La gente no piensa suficiente en esto: la habilidad técnica es solo una capa. Hay que respirar cada instrumento como si fuera un dialecto distinto del mismo idioma. ¿O acaso crees que tocar la flauta es igual que enfrentarte al bajo eléctrico en un estudio a las 3 de la mañana, con el productor mirándote fijo? No es lo mismo. Y es exactamente ahí donde el vocabulario falla.
¿Qué significa ser un multiinstrumentista en la práctica profesional?

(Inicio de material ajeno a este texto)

-- ==== Sys2Proof/Machine/Ledger.lean ====
section
/-! DEFINITION. The conservation ledger (08 R300 to R306) and the counter commands (08 R281 to R297). -/

namespace Sys2Proof.Machine

/-! Rows (08 R300). -/

/-- The partition a fabric channel's port or engine belongs to. -/
def State.chanPart (s : State) (c : Nat) : Option Nat :=
  let ch := s.chan c
  if !ch.valid then none
  else if ch.opt then some (partOfShare s.mode 64 ch.port) else some (partOfShare s.mode 24 ch.port)

/-- The partition a ledger row belongs to; none for reserved rows and rows whose edge joins two partitions. -/
def State.rowPart (s : State) (r : Nat) : Option Nat :=
  if r < 24 then some (partOfShare s.mode 24 r)
  else if r < 40 then some (partOfShare s.mode 8 ((r - 24) / 2))
  else if r < 48 then
    let d := edgeDies ((r - 40) / 2)
    if partOfDie s.mode d.1 = partOfDie s.mode d.2 then some (partOfDie s.mode d.1) else none
  else if r < 56 then some (partOfDie s.mode ((r - 48) / 2))
  else if r < 72 then
    let p := (r - 56) % 4
    if p < partCount s.mode then some p else none
  else if 128 ≤ r ∧ r < 256 then s.chanPart (r - 128)
  else if 256 ≤ r ∧ r < 320 then some (partOfShare s.mode 64 (r - 256))
  else none

/-- Rows of a partition. -/
def State.rowsOf (s : State) (p : Nat) : List Nat := (List.range 320).filter (fun r => s.rowPart r = some p)

/-- Count rows: counter traffic and collectives. -/
def rowIsCount (r : Nat) : Bool := (decide (68 ≤ r) && decide (r < 72)) || (decide (256 ≤ r) && decide (r < 320))

/-- The declared empty state of 08 R306. -/
def Row.empty (x : Row) : Row :=
  { Row.reset with marks := 0, cap := x.cap, free := x.cap }

/-- Training opens a row: FREE equals CAP (08 R306). -/
def State.rowOpen (s : State) (r cap : Nat) : State :=
  s.setRow r { Row.reset with mode := .open, cap := cap, free := cap }

def State.rowInactive (s : State) (r : Nat) : State := s.setRow r Row.reset

/-- NET − WOFF: credits the holder has and has not returned. -/
def Row.held' (x : Row) : Int := x.net - x.woff

/-- The owner grants `n` credits (08 R301, R302). -/
def Row.grant (x : Row) (n : Nat) : Row :=
  { x with net := x.net + n, free := x.free - n, marker := x.marker.map (· + n) }

/-- A flit that used a credit arrived: the credit is returned and its buffer occupied. -/
def Row.arrive (x : Row) (n : Nat) : Row := { x with net := x.net - n, occ := x.occ + n }

/-- Occupied buffers are released. -/
def Row.release (x : Row) (n : Nat) : Row := { x with occ := x.occ - n, free := x.free + n }

/-- The holder returns unused credits (08 R307 step 2). -/
def Row.giveBack (x : Row) (n : Nat) : Row := { x with net := x.net - n, free := x.free + n }

/-- A ledger mismatch (08 R305): no column of the row changes. The word that names the requirement has no stated
encoding: a free value. -/
def State.ledgerMismatch (s : State) (r : Nat) (diff : Int) : State :=
  let req := s.freeWord
  let s1 := s.takeFree
  let s2 := { s1 with sync := { s1.sync with mismatch := satAdd s1.sync.mismatch 1, lastrow := BitVec.ofNat 9 r } }
  s2.recordFault (s2.rowPart r) 0x0810 (.row r) [BitVec.ofNat 64 r, req, BitVec.ofInt 64 diff]

/-- Write off a silent partner's holdings on row `r` (08 R303). -/
def State.writeOff (s : State) (r : Nat) : State :=
  let x := s.row r
  if x.mode = .dead ∨ x.mode = .inactive then s
  else
    let a := x.held'.toNat
    let s1 := s.setRow r
      { x with woff := x.woff + a, free := if rowIsCount r then x.free else x.free + a, mode := .dead, marker := none }
    let s2 := { s1 with sync := { s1.sync with woffsum := satAdd s1.sync.woffsum a, lastrow := BitVec.ofNat 9 r } }
    s2.recordFault (s2.rowPart r) 0x0811 (.row r) [BitVec.ofNat 64 a]

/-- Step 1 of a marker check (08 R302): the owner sends a marker; G counts from here. -/
def State.markSend (s : State) (r : Nat) : State :=
  let x := s.row r
  if x.mode = .open ∨ x.mode = .closing then s.setRow r { x with marker := some 0 } else s

/-- The owner compares `net`, its NET − WOFF, with H + G (08 R302, R304). -/
def State.markDone (s : State) (r : Nat) (net : Int) (hg : Nat) : State :=
  let s1 := s.modRow r (fun y => { y with held := hg % 2 ^ 24 })
  if net = hg then s1.modRow r (fun y => { y with marks := satAdd y.marks 1 }) else s1.ledgerMismatch r (net - hg)

/-- The holder's reply H arrives on an internal row. -/
def State.markReply (s : State) (r h : Nat) : State :=
  let x := s.row r
  match x.marker with
  | none => s
  | some g => (s.setRow r { x with marker := none }).markDone r x.held' (h + g)

/-- Marker checks of the rows of one internal link: a marker on each row, then the replies given. -/
def State.markRows (s : State) (rows : List Nat) (replies : List (Nat × Nat)) : State :=
  (replies.filter (fun e => decide (e.1 ∈ rows))).foldl (fun t e => t.markReply e.1 e.2)
    (rows.foldl (fun t r => t.markSend r) s)

/-- NET − WOFF = 0 on a row (08 R304). -/
def State.checkZero (s : State) (r : Nat) : State :=
  let x := s.row r
  if x.held' ≠ 0 then s.ledgerMismatch r x.held' else s

/-- NET − WOFF = 0 and OCC = 0 (08 R304, context switch). -/
def State.checkEmpty (s : State) (r : Nat) : State :=
  let x := s.row r
  if x.held' ≠ 0 then s.ledgerMismatch r x.held'
  else if x.occ ≠ 0 then s.ledgerMismatch r x.occ
  else s

/-! Counter commands. -/

/-- Counters that live in one place. -/
def Ctr.sameHome : Ctr → Ctr → Bool
  | .core n _, .core m _ => n = m
  | .cluster c _, .cluster k _ => c = k
  | .package i, .package j => i / 64 = j / 64
  | .mirror i, .mirror j => i = j
  | _, _ => false

/-- One source's adds to one home arrive in the order they were sent (01 R27). -/
def Add.follows (a b : Add) : Bool := decide (a.src = b.src) && a.ctr.sameHome b.ctr

/-- The route of an add (01 R30, R31). -/
def Add.path (a : Add) : List Hop := route a.carrier a.part a.site a.ctr.site

/-- The add at place `i` of the traffic is applied at its home (08 R282), unless an earlier one of its source comes first
(01 R27) or an edge on its way trains (R33); the sequencer that waits on the pair settles (09 R326). -/
def doCounterAddApply (i : Nat) (s : State) : State :=
  match s.sync.traffic[i]? with
  | none => s
  | some a =>
    if (s.sync.traffic.take i).any (fun b => a.follows b) ∨ s.routeWaits a.path then s
    else
      let s1 := { s with sync := { s.sync with traffic := s.sync.traffic.eraseIdx i } }
      let s2 := (s1.applyAdd a).carry a.path
      match a.ctr with
      | .core n _ => s2.seqSettle n
      | _ => s2

/-- Does the table of 08 R283 give this viewer a view of this counter? -/
def State.hasView (s : State) (v : Viewer) (c : Ctr) : Bool :=
  match v, c with
  | .sequencer n, .core m _ => n ≠ m && n / 16 = m / 16
  | .sequencer n, .cluster k _ => n / 16 = k
  | .cluster k, .package i => s.partOfCluster k = s.partOfCtr (.package i)
  | .cluster k, .mirror i => s.partOfCluster k = s.partOfCtr (.mirror i)
  | .reference n, c =>
    (s.core n).seq.crefs.any (fun r =>
      match s.resolveRef (s.partOfCore n) r with
      | .ok x => x = c
      | .error _ => false)
  | .cluster k, c =>
    -- the counter that the update unit's head operation waits on (09 R339)
    match (s.cluster k).upd.queue with
    | o :: _ => o.wen && (match s.resolveRef (s.partOfCluster k) o.wait with | .ok x => x = c | .error _ => false)
    | [] => false
  | _, _ => false

def Viewer.num : Viewer → Nat
  | .sequencer n => seqViewer n
  | .cluster c => clusterViewer c
  | .reference n => refViewer n

/-- Where a view is held. -/
def Viewer.site : Viewer → Site
  | .sequencer n => .die (n / 1024)
  | .cluster c => .die (c / 64)
  | .reference n => .die (n / 1024)

/-- SYN_MIRCFG_m (08 R311). -/
def mirCfgAddr (m : Nat) : Nat := 0xF002000021000 + 8 * m

/-- Where a counter lives; a mirror at the hub that carries the channel bound to it (08 R280). -/
def State.ctrSite (s : State) (c : Ctr) : Site :=
  match c with
  | .mirror m => .hub (linkHub (s.chan (fld (s.reg (mirCfgAddr m)) 8 7)).linkKey)
  | _ => c.site

/-- COUNTER_SNAPSHOT (08 R283): the home's value reaches a view, which takes the larger; an edge on its way that trains
holds it (01 R33). -/
def doCounterSnapshot (v : Viewer) (c : Ctr) (s : State) : State :=
  let path := route .column (s.partOfCtr c) (s.ctrSite c) v.site
  if !s.hasView v c ∨ s.routeWaits path then s
  else (s.setView v.num c (maxW (s.view v.num c) (s.ctr c))).carry path

/-- Where the register of SYN_CADD lies (08 R309). -/
def caddAddr : Home → Nat
  | .core n => coreBlock n + 0x4100
  | .cluster c => clusterBlock c + 0x7200
  | .package => 0xF002000020400

def gongCtrs (mode : BitVec 2) : List Nat := (List.range (partCount mode)).map (gongCtr mode)

/-- SYN_CADD (08 R281, R293, R309): the partition test first, then the index test, then the add. -/
def doSynCadd (ag : Agent) (h : Home) (i : BitVec 7) (amount : BitVec 32) (s : State) : State :=
  let s0 := s.setReg (caddAddr h) (put i.toNat 32 ||| put amount.toNat 0)
  let k := i.toNat
  let src := match ag with | .program c => AddFrom.cluster c.val | .firmware h m => AddFrom.mgmt h.val m.val
  let add := fun (c : Ctr) => s0.sendAdd { part := s0.partOfCtr c, ctr := c, amount := amount.toNat, src := src }
  match h with
  | .core n =>
    if k ≥ 32 then s0.refuse ag (some (s.partOfCore n)) 0x0806 else add (.core n k)
  | .cluster c =>
    if k ≥ 64 then s0.refuse ag (some (s.partOfCluster c)) 0x0806 else add (.cluster c k)
  | .package =>
    let other := match s.agentPart ag with | some p => decide (s.partOfCtr (.package k) ≠ p) | none => false
    if other then s0.refuse ag none 0x0102
    else if k ∈ gongCtrs s.mode then s0.refuse ag (some (s.partOfCtr (.package k))) 0x0806
    else add (.package k)

/-- MIRROR_BIND (08 R290, R311): the write of SYN_MIRCFG_m; VALID asks the partner to subscribe. -/
def doMirrorBind (m : Nat) (v : BitVec 64) (s : State) : State :=
  let w := put (fld v 63 1) 63 ||| put (fld v 8 7) 8 ||| put (fld v 0 7) 0
  let s1 := s.setReg (mirCfgAddr m) w
  if bit w 63 then s1.sendOnChan (fld w 8 7) (.subscribe (fld w 0 7) (s1.chan (fld w 8 7)).farch) else s1

/-- A snapshot from the far end of channel `c` of the partner's counter `i` (08 R290): every mirror bound to them
takes the larger value. -/
def State.mirrorTake (s : State) (c i : Nat) (v : BitVec 64) : State :=
  (List.range 1024).foldl (fun t m =>
    let w := t.reg (mirCfgAddr m)
    if bit w 63 ∧ fld w 8 7 = c ∧ fld w 0 7 = i then t.setCtr (.mirror m) (maxW (t.ctr (.mirror m)) v) else t) s

def gongBlock (p : Nat) : Nat := 0xF002000030000 + 0x100 * p

/-- GONG_TREE_COMMIT: the write of SYN_GCMT (08 R312, R313). -/
def doGongTreeCommit (ag : Agent) (p : Nat) (v : BitVec 64) (s : State) : State :=
  let s0 := s.setReg (gongBlock p + 0x18) (put (fld v 0 32) 0)
  if (diesOf s.mode p).any s.dieLive then s0.refuse ag (some p) 0x0806
  else
    let c := s0.reg (gongBlock p)
    let lo := s0.reg (gongBlock p + 8)
    let hi := s0.reg (gongBlock p + 16)
    s0.setGong p { s0.gongOf p with
      tmo := BitVec.ofNat 32 (fld c 8 32), root := bit c 7, parent := BitVec.ofNat 7 (fld c 0 7)
      children := BitVec.ofNat 128 (2 ^ 64 * hi.toNat + lo.toNat) }

/-- The lowest of a list of numbered values, the first of equals. -/
def lowest (l : List (Nat × Nat)) : Option (Nat × Nat) :=
  l.foldl (fun best e => match best with
    | none => some e
    | some b => if e.2 < b.2 then some e else best) none

/-- LAGCHILD, LAGCHAN and LAGCORE of SYN_GSTAT (08 R314): a child lags when its value is below L. -/
def State.gongLag (s : State) (p : Nat) : Bool × Nat × Nat :=
  let g := s.gongOf p
  let child := lowest (g.childList.map (fun c => (c, (g.up.get (fun _ => 0) c).toNat)))
  let core := match lowest ((s.coresOf p).map (fun n => (n, (s.core n).arrivals.toNat))) with
    | some e => e.1
    | none => 0
  match child with
  | some e => if e.2 < s.gongL p then (true, e.1, core) else (false, 0, core)
  | none => (false, 0, core)

/-- SYN_GSTAT (08 R314). -/
def State.gongStat (s : State) (p : Nat) : BitVec 64 :=
  let g := s.gongOf p
  let l := s.gongLag p
  put g.qepoch.toNat 32 ||| put g.qcount.toNat 24 ||| put (b2n g.treedown) 23 ||| put (b2n g.timeout) 22 |||
    put (b2n l.1) 21 ||| put l.2.1 12 ||| put l.2.2 0

/-- GONG_TIMEOUT (08 R296): TMO microseconds, 100 hub ticks each (01 R34, R36), have passed since the first arrival after
the last advance. The gong keeps waiting. -/
def doGongTimeout (p : Nat) (s : State) : State :=
  let g := s.gongOf p
  if g.tmo = 0 ∨ !g.arrived ∨ g.timeout ∨ s.hubTick.toNat < g.since.toNat + 100 * g.tmo.toNat then s
  else
    let l := s.gongLag p
    (s.setGong p { g with timeout := true }).recordFault (some p) 0x0803 .none
      [put (b2n l.1) 21 ||| put l.2.1 12 ||| put l.2.2 0]

/-- A stray gong record (08 R294). -/
def State.gongStray (s : State) (chan : Nat) (kind : BitVec 64) : State :=
  s.recordFault (s.chanPart chan) 0x1003 (.chan chan) [BitVec.ofNat 64 chan, kind]

/-- The partition whose committed tree names a channel as child, or as parent. -/
def State.gongChild (s : State) (chan : Nat) : Option Nat :=
  (List.range 4).find? (fun p => (s.gongOf p).children.getLsbD chan && s.chanPart chan = some p)
def State.gongParent (s : State) (chan : Nat) : Option Nat :=
  (List.range 4).find? (fun p => !(s.gongOf p).root && (s.gongOf p).parent.toNat = chan && s.chanPart chan = some p)

/-- An up value arrives (08 R294). -/
def State.gongUpIn (s : State) (chan : Nat) (v kind : BitVec 64) : State :=
  match s.gongChild chan with
  | none => s.gongStray chan kind
  | some p =>
    let g := s.gongOf p
    (s.setGong p { g with up := g.up.set (fun _ => 0) chan (maxW (g.up.get (fun _ => 0) chan) v) }).gongUpdate p

/-- A down value arrives (08 R294). -/
def State.gongDownIn (s : State) (chan : Nat) (v kind : BitVec 64) : State :=
  match s.gongParent chan with
  | none => s.gongStray chan kind
  | some p =>
    let g := s.gongOf p
    (s.setGong p { g with down := maxW g.down v }).gongUpdate p

/-- The partner of a channel is declared down (08 R297): a tree that needs it is broken. -/
def State.gongPartnerDown (s : State) (chan : Nat) : State :=
  let hit := match s.gongChild chan with | some p => some p | none => s.gongParent chan
  match hit with
  | none => s
  | some p => (s.setGong p { s.gongOf p with treedown := true }).recordFault (some p) 0x0804 (.chan chan) []

end Sys2Proof.Machine
end

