-- ==== Sys2Proof/Machine/Matrix.lean ====
section
/-! DEFINITION. The matrix engine and its drain unit (03; 07 R242 to R246; 15 R528 to R531). -/

namespace Sys2Proof.Machine

/-! Shapes and pairings. -/

/-- A shape's lane extent Kt or Kc and its rows M (0 for deep forms) (03 R83, R88, 07 R245). -/
def shapeDeep (sh : Nat) : Bool := sh ≤ 3 || sh = 8
def shapeExt (sh : Nat) : Nat :=
  match sh with
  | 2 => 64 | 3 => 8 | 4 => 1024 | 5 => 512 | 6 => 256 | 7 => 128 | _ => 32
def shapeM (sh : Nat) : Nat :=
  match sh with
  | 4 => 1 | 5 => 2 | 6 => 4 | 7 => 8 | _ => 0
def shapeFp32 (sh : Nat) : Bool := sh = 3

/-- Entries per segment, rows per segment in deep forms (03 R93). -/
def entriesPerSeg (fp32 : Bool) : Nat := if fp32 then 2048 else 512
def rowsPerSeg (fp32 : Bool) : Nat := if fp32 then 64 else 16

def exactPath (c : BitVec 8) : Bool := match ElemType.ofCode c with | some t => t.blockScaled | none => false

/-- The accepted pairings of 03 R86. -/
def accepts (sh : Nat) (ta tb : BitVec 8) : Bool :=
  let four := fun (c : BitVec 8) => c = 0x01 || c = 0x10
  let half := fun (c : BitVec 8) => c = 0x08 || c = 0x09
  let c32 := fun (c : BitVec 8) => c = 0x04 || c = 0x05 || c = 0x11
  match sh with
  | 1 | 4 | 5 | 6 | 7 => exactPath ta && exactPath tb
  | 2 => four ta && four tb
  | 3 => half ta && ta = tb
  | 8 => c32 ta && c32 tb
  | _ => false

/-- The layout and parameter a shape reads (03 R642). -/
def shapeLayout (sh : Nat) (stat : Bool) : Nat × Nat :=
  let lp := if shapeDeep sh then Nat.log2 (shapeExt sh) else Nat.log2 (shapeM sh)
  (if shapeDeep sh then (if stat then 1 else 2) else (if stat then 3 else 4), lp)

/-- Types in force: the block's, or under SHAPE 8 those of the committed C32 group (03 R109). -/
def C32Cfg.types (c : C32Cfg) (m : Mpb) : BitVec 8 × BitVec 8 :=
  if m.shape = 8 then (c.ta, c.tb) else (m.typeA, m.typeB)

/-! Checks before any product (07 R245; 03 R86, R94, R95, R108). -/

/-- The descriptor fields an operation needs (07 R244, R245). -/
def mpbNeeds (op : Nat) (m : Mpb) : List Nat :=
  match op with
  | 1 => if m.shape = 3 ∨ m.shape = 8 then [] else [m.dsa, m.dsb]
  | 2 => [if shapeDeep m.shape then m.db else m.da]
  | 3 => [if shapeDeep m.shape then m.da else m.db]
  | 4 => [m.drec]
  | 5 => [m.ddst]
  | _ => [m.db]

def Mpb.ok (op : Nat) (m : Mpb) : Bool :=
  decide (1 ≤ m.shape) && decide (m.shape ≤ 8) && m.dkind ≠ 3 && m.reservedClear &&
  (mpbNeeds op m).all (fun d => d ≠ noDesc) &&
  [m.da, m.db, m.dsa, m.dsb, m.drec, m.ddst, m.dcs].all (fun d => d = noDesc || d % 128 = 0)

/-- 03 R108: may the operation run under the committed C32EN? -/
def c32Ok (en : Bool) (op : Nat) (m : Mpb) : Bool :=
  if en then op ≠ 2 && (op = 5 || op = 6 || m.shape = 8) else op ≠ 6 && m.shape ≠ 8

/-- Accumulator capacity of a RUN or MERGE (03 R93, R95, 07 R246). -/
def capacityOk (o : MxOp) (m : Mpb) : Bool :=
  match o.op with
  | 3 =>
    let span := if shapeDeep m.shape then rowsPerSeg (shapeFp32 m.shape) * o.sn else 512 * o.sn / shapeM m.shape
    o.count = 0 || (decide (m.rbase ≤ o.j) && decide (o.j - m.rbase + o.count ≤ span))
  | 4 => decide (o.count ≤ entriesPerSeg (shapeFp32 m.shape) * o.sn)
  | _ => true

Imagina esto: estás en una sesión de grabación. El productor pide un solo de piano, luego una línea de bajo y al final un arreglo con sintetizador analógico. Si tú puedes hacer todo eso sin levantarte del banco, ya entras en una categoría aparte. El 68% de los productores musicales en estudios independientes prefieren contratar a músicos versátiles —no por ahorro, sino por cohesión de sonido. Un solo cerebro, múltiples manos. Eso lo cambia todo.
Pero no es solo cuestión de utilidad. Hay una dimensión estética. Un multiinstrumentista no solo ejecuta; piensa en capas. Diseña texturas. Escucha en polifonía. Es un poco como ser arquitecto, pintor y músico a la vez, mientras el reloj avanza y alguien más pide un cambio de tonalidad. Y eso, claro, sin que nadie diga “gracias”. Porque en el mundo del estudio, si todo suena bien, ni siquiera notan que fuiste tú el que lo armó todo.
El problema persiste en cómo etiquetamos esta figura. La palabra "multiinstrumentista" suena técnica, fría. Como si fuera un currículum. Pero la realidad es orgánica. Un músico que toca varios instrumentos no necesariamente domina todos. A veces, es suficiente con tener un nivel funcional en 4 o 5 para abrir puertas. Por ejemplo, en bandas de teatro musical, es común que un músico cubra hasta 7 instrumentos diferentes en una sola obra —clarinete, saxo, flauta, percusión menor, armónica, melodica, incluso ukulele. No son virtuosos en todos, pero sí suficientemente competentes.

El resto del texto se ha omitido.